Cuando recuerdo el camino que me trajo hasta la Estancia Santa Elena, me invade un sentimiento de orgullo. No fue fácil para mí, llegar a este presente. A los ponchazos terminé la secundaria nocturna, que cursé en simultáneo con una sucesión de changas para ayudar a mamá a parar la olla. Siempre supe que tenía que aprovechar haber nacido en un país donde la educación universitaria es gratis. El problema es que la vida no es gratis, ni los apuntes, tampoco los transportes. Para tener éxito necesitaba un trabajo estable, donde no me fueran a echar. Ingresé a la Policía Federal. No me arrepiento, tuve un sueldo fijo, seguro y una obra social muy buena. Además me permitió estudiar de noche y recibirme de Ingeniero Agrónomo. Me llevó 13 años recibirme. A los 33 años, empecé a vivir la vida que soñé.
Hace un año y medio que vivo en esta estancia. La dueña del lugar es Monona Eiras, una abogada que heredó la estancia familiar.
—Sr. Carabajal... preferiría llamarte Martín —dijo— Necesito una persona de confianza que se ocupe del parque que rodea al casco de la estancia. En su momento lo diseñó Carlos Thays, pero ha estado descuidado por mucho tiempo. Me gustaría recuperarlo.
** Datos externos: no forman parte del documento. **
/-! ## Faults -/

/-- `IndexFault` (R191): every command with an index of 13, 14 or 15 records code 1 and changes nothing else; no FSTEP
with a legal index records a fault, whatever it propagates. -/
def Obligations.IllegalIndexFaultsAndChangesNothingElse : Prop :=
  (∀ (s : State) (instr : Instr) (idx : Nibble), Ready s → instr.idx? = some idx → 12 < idx.toNat →
    exec instr s = .next { s with fault := .indexFault }) ∧
  FaultCode.indexFault.code = 1 ∧
  ∀ (s t : State) (i : Led), exec (.fstep (idxOf i)) s = .next t → t.fault = s.fault

/-- Once a fault is recorded no command is accepted, and TICK is not affected (R190; D5). That a command turned away
answers the state with its interruption point cleared, and that a START is turned away before U5 is asked, are the
model's (assumptions 9 and 7). -/
def Obligations.FaultHaltsTheForegroundNotTheScan : Prop :=
  ∀ s : State, s.fault ≠ .noFault →
    (∀ instr : Instr, instr ≠ .tick → exec instr s = .next { s with preempt := none }) ∧
      (s.run = true → exec .tick s = .next (tick s))

/-- `FAULT` is sticky: whatever the machine does, a recorded code stays (R32, R190; D5). -/
def Obligations.FaultIsSticky : Prop :=
  ∀ s t : State, step s = .next t → s.fault ≠ .noFault → t.fault = s.fault

/-- Faults come only from decoding a word at the port, and a step that records one changes nothing else (R82, R190, R193;
D4, D5): a reserved word gives `ReservedEncoding`, a legal one with an index above 12 gives `IndexFault`. -/
def Obligations.FaultsComeOnlyFromDecoding : Prop :=
  ∀ s t : State, step s = .next t → t.fault ≠ s.fault →
    ∃ w cut rest, s.trace = .command w cut :: rest ∧
      t = { s with trace := rest, fault := t.fault, preempt := none } ∧
      (((∃ e, decodePort w = .error e) ∧ t.fault = .reservedEncoding) ∨
        ∃ instr idx, decodePort w = .ok instr ∧ instr.idx? = some idx ∧ 12 < idx.toNat ∧ t.fault = .indexFault)

/-! ## Frames -/

/-- The frame of SET_LED, SET_RED, SET_GREEN and SET_BLUE (R138, R139, R200; `FAULT` is decision D5), accepted or
turned away, whole or interrupted: only the Light Buffer, `FAULT` and the queue may change, and no byte but those at
`TOPO(idx, ch)` of the LED and channels named. -/
def Obligations.FrameOfTheStores : Prop :=
  (∀ (s t : State) (ch : Channel) (idx : Nibble) (v : Byte), exec (setInstr ch idx v) s = .next t →
    t = { s with lb := t.lb, fault := t.fault, fgq := t.fgq, preempt := none } ∧
      ∀ k, (∀ i, ledOfIdx idx = some i → k ≠ Config.topo i ch) → t.readLB k = s.readLB k) ∧
  ∀ (s t : State) (idx : Nibble) (r g b : Byte), exec (.setLed idx r g b) s = .next t →
    t = { s with lb := t.lb, fault := t.fault, fgq := t.fgq, preempt := none } ∧
      ∀ k, (∀ i ch, ledOfIdx idx = some i → k ≠ Config.topo i ch) → t.readLB k = s.readLB k

/-- The frame of the instructions that store no byte (R138, R150, R180, R181, R197, R200), in every state: GET_* may
change `RDATA` and `FAULT`; START `RUN`; WAIT `WAITCTR`; FINIT `FS`; each of them the queue; TICK `WAITCTR`, `BC`,
`CMP`, `ROWEN` and `SC`. All of the Light Buffer and everything else is as before. -/
def Obligations.FrameOfTheInstructionsThatStoreNothing : Prop :=
  (∀ (s t : State) (ch : Channel) (idx : Nibble), exec (getInstr ch idx) s = .next t →
    t = { s with rdata := t.rdata, fault := t.fault, fgq := t.fgq, preempt := none }) ∧
  (∀ s t : State, exec .start s = .next t → t = { s with run := t.run, fgq := t.fgq, preempt := none }) ∧
  (∀ (s t : State) (ms : Byte), exec (.wait ms) s = .next t →
    t = { s with waitctr := t.waitctr, fgq := t.fgq, preempt := none }) ∧
  (∀ s t : State, exec .finit s = .next t → t = { s with fs := t.fs, fgq := t.fgq, preempt := none }) ∧
  ∀ s t : State, exec .tick s = .next t →
    t = { s with waitctr := t.waitctr, bc := t.bc, cmp := t.cmp, rowen := t.rowen, sc := t.sc }

/-- The frame of FSTEP (R151, R152, R159, R200), accepted or turned away, whole or interrupted: only the Light Buffer,
`FS`, `FAULT` and the queue may change; no byte but those of the LED named and, where it is seeded, of the next LED;
no state but theirs. -/
def Obligations.FrameOfFstep : Prop :=
  ∀ (s t : State) (idx : Nibble), exec (.fstep idx) s = .next t →
    t = { s with lb := t.lb, fs := t.fs, fault := t.fault, fgq := t.fgq, preempt := none } ∧
      (∀ k, (∀ i ch, ledOfIdx idx = some i → k ≠ Config.topo i ch) →
        (∀ i j ch, ledOfIdx idx = some i → Seeds s i j → k ≠ Config.topo j ch) → t.readLB k = s.readLB k) ∧
      ∀ j : Led, ledOfIdx idx ≠ some j → (∀ i, ledOfIdx idx = some i → ¬ Seeds s i j) → t.fs[j.val] = s.fs[j.val]

/-- The seven accessors do not depend on `RUN` (R138): the buffer can be written and read before START. -/
def Obligations.AccessorsDoNotDependOnRun : Prop :=
  ∀ (s t : State) (instr : Instr) (b : Bool), isAccessor instr = true → exec instr s = .next t →
    exec instr { s with run := b } = .next { t with run := b }

/-! ## The two contexts -/

/-- "The foreground's own results never depend on the interleaving" (R56, derived by the spec; R197): however a
command is cut into `m` and then `n` micro-operations and however many ticks come before, between and after, the
foreground's elements end as they would without any tick: the Light Buffer, the fade states, `RUN`, `RDATA`, `FAULT`
and the queue. -/
def Obligations.ForegroundResultsDoNotDependOnTicks : Prop :=
  ∀ (p : Config.Params) (s : State) (m n a b c : Nat),
    foregroundView (ticks c (drain p n (ticks b (drain p m (ticks a s))))) = foregroundView (drain p (m + n) s)

/-- An interrupted command that resumes ends as the whole command does (R56, derived by the spec; R197; D24), for
every command accepted and every interruption point, and whatever number of ticks comes in between. A second START,
which the model refuses (U5), is the one command without an end. The interruption point is the model's `preempt`
(assumption 1). -/
def Obligations.InterruptedThenResumedIsTheWholeCommand : Prop :=
  ∀ (s : State) (instr : Instr) (n k : Nat), Ready s → instr ≠ .tick → (instr = .start → s.run = false) →
    ∃ t u, exec instr { s with preempt := some n } = .next t ∧ exec instr s = .next u ∧
      runForeground Config.params t = u ∧
      foregroundView (runForeground Config.params (ticks k t)) = foregroundView u

/-- The frame of the foreground's micro-operations, also of those a later step performs (R200, R152, R159; D5, D12,
D21): however many of a queue's micro-operations are performed, only `LB`, `FS`, `RUN`, `RDATA`, `WAITCTR` and the
queue change; no byte and no fade state but those the queue names or propagates to; `RDATA`, `WAITCTR` and `RUN` only
by a GET, a WAIT and a START. -/
def Obligations.FrameOfTheForeground : Prop :=
  ∀ (p : Config.Params) (s t : State) (n : Nat), t = drain p n s →
    t = { s with lb := t.lb, fs := t.fs, run := t.run, rdata := t.rdata, waitctr := t.waitctr, fgq := t.fgq } ∧
      (∀ k, (∀ op ∈ s.fgq, ¬ mayStore p op k) → t.readLB k = s.readLB k) ∧
      (∀ j : Led, (∀ op ∈ s.fgq, ¬ mayMove op j) → t.fs[j.val] = s.fs[j.val]) ∧
      ((∀ i ch, .read i ch ∉ s.fgq) → t.rdata = s.rdata) ∧
      ((∀ ms, .loadWait ms ∉ s.fgq) → t.waitctr = s.waitctr) ∧ (.setRun ∉ s.fgq → t.run = s.run)

/-- Who owns what (R200, R201; D5, D11, D12, D21, D26), over every step. It is the driver's, and changes only `WAITCTR`,
`BC`, `CMP`, `ROWEN` and `SC`, and `WAITCTR` only down by one while `RUN = 1`, and with it elapse the PWM clocks that the
ending interval still has; or the foreground's, and changes only `LB`, `FS`, `RUN`, `RDATA`, `FAULT` and the queue, and
`WAITCTR` only by the load of a WAIT, queued or just taken; or one PWM clock, and changes only `PWMCNT`. The input taken is the
model's (assumption 1), and so is the field `pwmLeft` that counts the clocks of the interval (assumption 5). -/
def Obligations.TheTwoContextsOwnTheirState : Prop :=
  ∀ s t : State, step s = .next t →
    (t = { s with
          waitctr := t.waitctr, bc := t.bc, cmp := t.cmp, rowen := t.rowen, sc := t.sc, trace := t.trace,
          pwmcnt := s.pwmcnt + BitVec.ofNat 8 (pwmClocksAt s), pwmLeft := t.pwmLeft } ∧
        (t.waitctr = s.waitctr ∨ s.run = true ∧ t.waitctr.toNat + 1 = s.waitctr.toNat) ∧
        (s.run = true → t.pwmLeft = some (256 * (Config.pwmPeriodsPerTick : Nat))) ∧
        (s.run = false → t.pwmLeft = s.pwmLeft)) ∨
      (t = { s with
          lb := t.lb, fs := t.fs, run := t.run, rdata := t.rdata, fault := t.fault, waitctr := t.waitctr, fgq := t.fgq,
          trace := t.trace, preempt := t.preempt } ∧
        (t.waitctr = s.waitctr ∨ (∃ ms, .loadWait ms ∈ s.fgq ∧ t.waitctr = waitTicks ms) ∨
          ∃ w cut rest ms, s.trace = .command w cut :: rest ∧ decode w = .ok (.wait ms) ∧ s.waitctr = 0 ∧
            t.waitctr = waitTicks ms)) ∨
      ∃ rest, (s.trace = .pwmClock :: rest ∨ s.trace = [] ∧ rest = []) ∧
        t = { s with trace := rest, pwmcnt := s.pwmcnt + 1, pwmLeft := s.pwmLeft.map fun n => n - 1 }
Para mantener la casa y las áreas de siembra y ganado, ya los tengo a Estela y a Juan. ¡Me saqué la lotería con ellos! Ya los vas a conocer.
Y partí hacia la estancia, con la sensación de haberle ganado a mi destino. Los que vivimos acá somos los Sosa y yo. Los Sosa son Estela el ama de llaves, a cargo de la casa y Juan el capataz, a cargo de las áreas de labranza. Hay otras treinta personas que van y vienen desde el pueblo para realizar diversas tareas, desde mucamas, hasta peones. Pegué onda con ese matrimonio de mediana edad, trabajadores y buena gente. Estela adora el suelo que pisa Juan, su amor es una mezcla de admiración y reverencia nunca vista. Ella administra la casa con mano de hierro, contrata a las empleadas de la limpieza temporarias y las controla con mano firme. Juan es más parco, más hombre de campo. Sale al alba a supervisar los campos y a los peones. Tiene una mirada distante, como si todo fuera poco importante para él porque está atento a otra cosa. Hacemos un buen equipo y la Sra Eiras está contenta.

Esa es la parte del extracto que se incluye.